[Dataset records]
-- ==== Sys2Proof/Machine/Codes.lean ====
section
/-! DEFINITION. The numeric values of every code that crosses a client port (R185, Tables 95 and 96), and the byte
order of two-byte quantities (R180). -/

namespace Sys2Proof.Machine

/-- The more significant byte, sent first (R180). -/
def highByte (w : Word) : Byte := (w >>> 8).setWidth 8
/-- The less significant byte (R180). -/
def lowByte (w : Word) : Byte := w.setWidth 8
/-- A two-byte quantity as it is sent (R180). -/
def wordBytes (w : Word) : List Byte := [highByte w, lowByte w]
/-- A two-byte quantity from its bytes as received (R180). -/
def wordOf (hi lo : Byte) : Word := (hi ++ lo : BitVec (8 + 8))
/-- A count or a duration in two bytes (R180). -/
def countBytes (n : Nat) : List Byte := wordBytes (BitVec.ofNat 16 n)
/-- A count in one byte (R180). -/
def countByte (n : Nat) : Byte := BitVec.ofNat 8 n
/-- A yes or no item (Table 96). -/
def flagByte (b : Bool) : Byte := if b then 0x01 else 0x00
/-- A port, as its number (R180). -/
def portByte (p : Port) : Byte := BitVec.ofNat 8 p.val
/-- A mask: bit n stands for Pn (R180). -/
def maskByte (m : PortSet) : Byte := m.setWidth 8
/-- A slot number (R180). -/
def slotByte (k : SlotIndex) : Byte := BitVec.ofNat 8 k.val

/-- The command kinds in the order of Table 95. -/
def CommandKind.all : List CommandKind :=
  [.attach, .detach, .defineTable, .tableInfo, .proposeRetire, .storeInfo, .openBuild, .appendPoints, .closeBuild,
   .cancelBuild, .approve, .veto, .withdraw, .hold, .renew, .release, .lookup, .lookupBatch, .readPoints,
   .readOptions, .programOption, .closeProvisioning]

/-- The command kind byte (Table 95). -/
def CommandKind.code : CommandKind → Byte
  | .attach => 0x01 | .detach => 0x02
  | .defineTable => 0x10 | .tableInfo => 0x11 | .proposeRetire => 0x12 | .storeInfo => 0x13
  | .openBuild => 0x20 | .appendPoints => 0x21 | .closeBuild => 0x22 | .cancelBuild => 0x23
  | .approve => 0x30 | .veto => 0x31 | .withdraw => 0x32
  | .hold => 0x40 | .renew => 0x41 | .release => 0x42
  | .lookup => 0x50 | .lookupBatch => 0x51 | .readPoints => 0x52
  | .readOptions => 0x60 | .programOption => 0x61 | .closeProvisioning => 0x62

/-- The command kind a byte stands for; none when it is not listed in Table 95 (R184). -/
def CommandKind.ofCode (b : Byte) : Option CommandKind := CommandKind.all.find? (fun k => k.code == b)

/-- Whether a length is among those Table 95 allows for the kind. -/
def CommandKind.allowsLength (k : CommandKind) (n : Nat) : Bool :=
  match k with
  | .attach | .detach | .storeInfo | .readOptions | .closeProvisioning => n == 0
  | .tableInfo | .proposeRetire | .cancelBuild | .withdraw | .hold | .renew | .release => n == 1
  | .closeBuild | .approve | .veto | .programOption => n == 3
  | .defineTable | .lookup => n == 4
  | .openBuild | .readPoints => n == 5
  | .appendPoints => (List.range Config.maxFramePoints).any (fun k => n == 2 + 4 * (k + 1))
  | .lookupBatch => (List.range Config.maxInputs).any (fun k => n == 3 + 2 * (k + 1))

/-- Whether the lanes carry out the kind (Table 71). -/
def CommandKind.isLookup : CommandKind → Bool
  | .lookup | .lookupBatch => true
  | .attach | .detach | .defineTable | .tableInfo | .proposeRetire | .storeInfo | .openBuild | .appendPoints
  | .closeBuild | .cancelBuild | .approve | .veto | .withdraw | .hold | .renew | .release | .readPoints
  | .readOptions | .programOption | .closeProvisioning => false

/-- The status byte of a response (the table of status codes of R185). -/
def Status.code : Status → Byte
  | .ok => 0x00 | .notAttached => 0x01 | .alreadyAttached => 0x02 | .badArgument => 0x03
  | .slotState => 0x04 | .noAccess => 0x05 | .slotFixed => 0x06 | .buildOpen => 0x07
  | .proposalOpen => 0x08 | .noContext => 0x09 | .noRecord => 0x0A | .noSpace => 0x0B
  | .buildUnknown => 0x0C | .buildOverrun => 0x0D | .notMonotonic => 0x0E | .tooFewPoints => 0x0F
  | .checksumMismatch => 0x10 | .proposalFull => 0x11 | .noProposal => 0x12 | .notApprover => 0x13
  | .staleProposal => 0x14 | .notProposer => 0x15 | .leaseHeld => 0x16 | .noLease => 0x17
  | .leaseLimitReached => 0x18 | .leaseFull => 0x19 | .notLive => 0x1A | .fuseSet => 0x1B
  | .fuseSpoiled => 0x1C | .fuseBusy => 0x1D | .provisioningClosed => 0x1E | .outOfRange => 0x1F

/-- The accept byte (Table 96). -/
def AcceptCode.code : AcceptCode → Byte
  | .accepted => 0x00 | .windowFull => 0x01 | .crcError => 0x02 | .lengthError => 0x03
  | .unknownKind => 0x04 | .portResetting => 0x05 | .notReady => 0x06

/-- Interpolation mode (Table 96). -/
def Interpolation.code : Interpolation → Byte
  | .linear => 0x00 | .step => 0x01

/-- Extrapolation mode (Table 96). -/
def Extrapolation.code : Extrapolation → Byte
  | .clamp => 0x00 | .extend => 0x01 | .reject => 0x02

/-- Slot state (Table 96). -/
def SlotState.code : SlotState → Byte
  | .vacant => 0x00 | .defined _ => 0x01 | .live _ _ => 0x02 | .retiring _ => 0x03

/-- Outcome (Table 96). -/
def ProposalOutcome.code : ProposalOutcome → Byte
  | .pending => 0x00 | .adopted => 0x01 | .rejected => 0x02 | .lapsed => 0x03 | .withdrawn => 0x04

/-- Whether the change is a RETIRE. -/
def Change.isRetire : Change → Bool
  | .commit _ => false
  | .retire => true

/-- Proposal kind: COMMIT or RETIRE (Table 96). -/
def changeCode (isRetire : Bool) : Byte := if isRetire then 0x02 else 0x01

/-- Event kind (Table 96). -/
def EventKind.code : EventKind → Byte
  | .proposalOpened => 0x01 | .proposalResolved => 0x02 | .generationChanged => 0x03
  | .leaseExpired => 0x04 | .buildExpired => 0x05 | .storeLow => 0x06

/-- The detail byte of an event record (Table 98). -/
def EventDetail.code : EventDetail → Byte
  | .zero => 0x00
  | .ofChange r => changeCode r
  | .ofOutcome o => o.code

/-- The 6 bytes of an event record (R187). -/
def EventRecord.bytes (e : EventRecord) : List Byte :=
  [e.kind.code, slotByte e.slot, highByte e.number, lowByte e.number, e.detail.code,
   match e.port with
   | some p => portByte p
   | none => 0x00]

/-- The fuse fields in the order of their codes (Table 96). -/
def FuseField.all : List FuseField :=
  [.portEnable, .definer, .approvalWindow, .leasePeriod, .buildIdle, .leaseLimit, .fixedSlots, .warmRetain,
   .provisionClosed]

/-- Position of a field in the array, one less than its code. -/
def FuseField.index : FuseField → Fin 9
  | .portEnable => 0 | .definer => 1 | .approvalWindow => 2 | .leasePeriod => 3 | .buildIdle => 4
  | .leaseLimit => 5 | .fixedSlots => 6 | .warmRetain => 7 | .provisionClosed => 8

/-- Fuse field code (Table 96). -/
def FuseField.code (f : FuseField) : Byte := BitVec.ofNat 8 (f.index.val + 1)

/-- The fuse field a byte stands for (Table 96). -/
def FuseField.ofCode (b : Byte) : Option FuseField := FuseField.all.find? (fun f => f.code == b)

/-- Fuse array state (Table 96). -/
def FuseState.code : FuseState → Byte
  | .blank => 0x00 | .burning => 0x01 | .programmed => 0x02 | .spoiled => 0x03

end Sys2Proof.Machine
end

* **TASK GOAL**:
Please transcribe only the lines in the records above running from the line that has "0x01 | .reject => 0x02" through the line that has "def ProposalOutcome.code : ProposalOutcome", both included, exactly as they appear.

* **ANSWER FOR THE TASK**:
  | .clamp => 0x00 | .extend => 0x01 | .reject => 0x02

/-- Slot state (Table 96). -/
def SlotState.code : SlotState → Byte
  | .vacant => 0x00 | .defined _ => 0x01 | .live _ _ => 0x02 | .retiring _ => 0x03

/-- Outcome (Table 96). -/
def ProposalOutcome.code : ProposalOutcome → Byte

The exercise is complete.